We were doing a straight-leg stretch -- (Parsvottanasana -- don't ask me how to pronounce that) which I usually really, really hate because my ankles are always screaming, not to mention my hamstrings and I never feel like I can relax into it at all because it's not at all relaxing.
My instructor is forever reminding us that our knees can stay loose in various positions -- especially when we're practicing balancing poses where a locked knee on your base leg will probably result in your tree falling over. She reminded us again during the straight-leg stretch to loosen our knees and take breaks to help deepen the stretch.
In my vision of a perfect straight-let stretch the front leg is always board-stiff and straight-edge straight so as to make an isosceles triangle that would make Pythagoras want to take up yoga. Also, breaks are for the weak! But I have no place having a vision about how things are supposed to be. I've only been doing yoga for six months, so what the hell do I know anyway?
So in the class, I threw Pythagoras to the wind and loosened my knee and hallelujah! I Parsvottanasanaed the shit out of my leg. Instead of fighting gravity, I kept sinking until I was almost kissing my knee. I don't imagine I looked much like the picture -- but that wasn't the point. I was doing what I needed to be doing and it felt really good.
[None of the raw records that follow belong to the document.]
-- ==== Sys2Proof/Machine/Access.lean ====
section
/-!
DEFINITION. How an access ends, the supervisor queue (R352, R514), trap reports (R316–R318, R355), translation at the home
(R172–R182), LM checks (R28, R37, R39, R87, R166–R168, R184, R346), and the accesses of cores, engines and agents to LM and
DRAM-backed memory (R163–R188).
-/
namespace Sys2Proof.Machine

/-- What a fault leaves behind outside the faulting activation. -/
inductive Side where
  /-- The home's trap report for a PAGE (false) or PERM (true) of core `cid` on page `vpn` (R355). -/
  | trap (home : Nat) (perm : Bool) (va cid : Nat)
  /-- The same for a unit of a site that no core waits for (R323). -/
  | siteTrap (home : Nat) (perm : Bool) (va site : Nat)
  /-- The report of a copy command's stall (R273): KIND 2 or 3. -/
  | copyTrap (home : Nat) (perm : Bool) (cid job off : Nat) (addr : Word)
  /-- A malformed page-table entry met at this physical address (R177). -/
  | malformed (home pa : Nat)
  /-- The reply slot whose answer has been consumed (R301). -/
  | slot (cid k : Nat)
  /-- A broken send port, closed by the STREAMBRK of its writer (R314). -/
  | sport (cid aid : Nat)
  /-- A reservation that a faulting STC ends (R441). -/
  | resv (cid ctx : Nat)
  /-- Uncorrectable registers of an activation that a read has found (R90). -/
  | reg (cid key : Nat) (ks : List Nat)
  /-- Words of a tile's matrix unit that a read has found uncorrectable (R263). -/
  | marks (tile : Nat) (ks : List Nat)
  /-- The uncorrectable block of group memory that a read has found (R90). -/
  | block (gid b : Nat)
  /-- The errors that a read of n bytes has found (R90). -/
  | found (loc n : Nat)
  /-- The TLB entry that has denied an access (R181). -/
  | deny (home va : Nat)
  /-- A write performed at its place whose reply no route carries (R299). -/
  | wrote (loc : Nat) (bs : List Byte)
  /-- The n lines from `line` on that a faulting SMAP has filled (R457). -/
  | smap (cid who line n : Nat) (super : Bool)
  deriving DecidableEq, Repr

/-- A fault of an access or instruction. `pcAt` names another PC for the record where R104–R106 give one. -/
structure FInfo where
  cause : Cause
  sub : Nat := 0
  addr : Word := 0
  seq : Nat := 0
  job : Nat := 0
  /-- The page of the page wait it arms (R355). -/
  pw : Option Nat := none
  side : List Side := []
  pcAt : Option Word := none
  /-- The requested record of TRAP and SVC, with CAUSE 0 (R482). -/
  req : Bool := false
  deriving DecidableEq, Repr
And more importantly, it got me thinking about all the other areas of my life where my metaphorical locked-knees cause me unnecessary frustration and aggravation. There are so, so many places where if I just loosen the hold of rigid expectations that I might be able to dispel anxiety and just let go.
|As evidenced by this tantrum Lily threw on the garage floor -- |
things have been a little tense around here lately.
Like how many stories we read before bedtime, who gets to dispense the toothpaste ("I can do it all by myself!" she says. And, as it turns out, she can), or which outfit can be worn for the third time in a week.
|Cuz sometimes a girl has to gnaw on a leaf|
without her mom freaking out.**
Because while boundaries are important, feeling competent in your ability to, you know, live life and stuff is pretty critical, too.
So I'm going to loosen my mom knees a little in hopes that next week I feel a little less tyrannical and shrill and a little more flexible.
*For the record, I never intended to be this annoying yoga cheerleader. It's new to me -- on many levels. I'd never taken group fitness classes, never considered myself to be particularly graceful or coordinated, never thought much about how my emotional, spiritual and physical health are so tied together, and definitely never thought I'd be that mom. Wearing the yoga pants. Lugging around a mat and kids. Namaste-ing. But I think that skeptical/sarcastic/judgmental part is me is a voice I've been living with since high school -- the one that sees me doing something kinda cliched or mainstream or, you know, the thing and I laugh at it in a belittling way. (the same way I laugh at others for, say, eating kale chips or growing giant beards). But I'm a grownup now, and more importantly, I'm a parent who needs to set a positive example for self-fulfillment and self-expression. So I need to acknowledge in a non-skeptical, non-sarcastic, non-judgmental way that practicing yoga continues to help me grow as a person -- making me both physically and mentally stronger. And that's that.
** These are oak leaves, and I just read that if consumed in large quantities they can be poisonous to humans and livestock. There's no need to be alarmed though, I can barely get Lily to eat one edible green (or formerly green) form of plant life. Nibbling on the tip of an oak leaf stem (or even just dangling it from her mouth) might be the closest thing she gets to ruff age all month!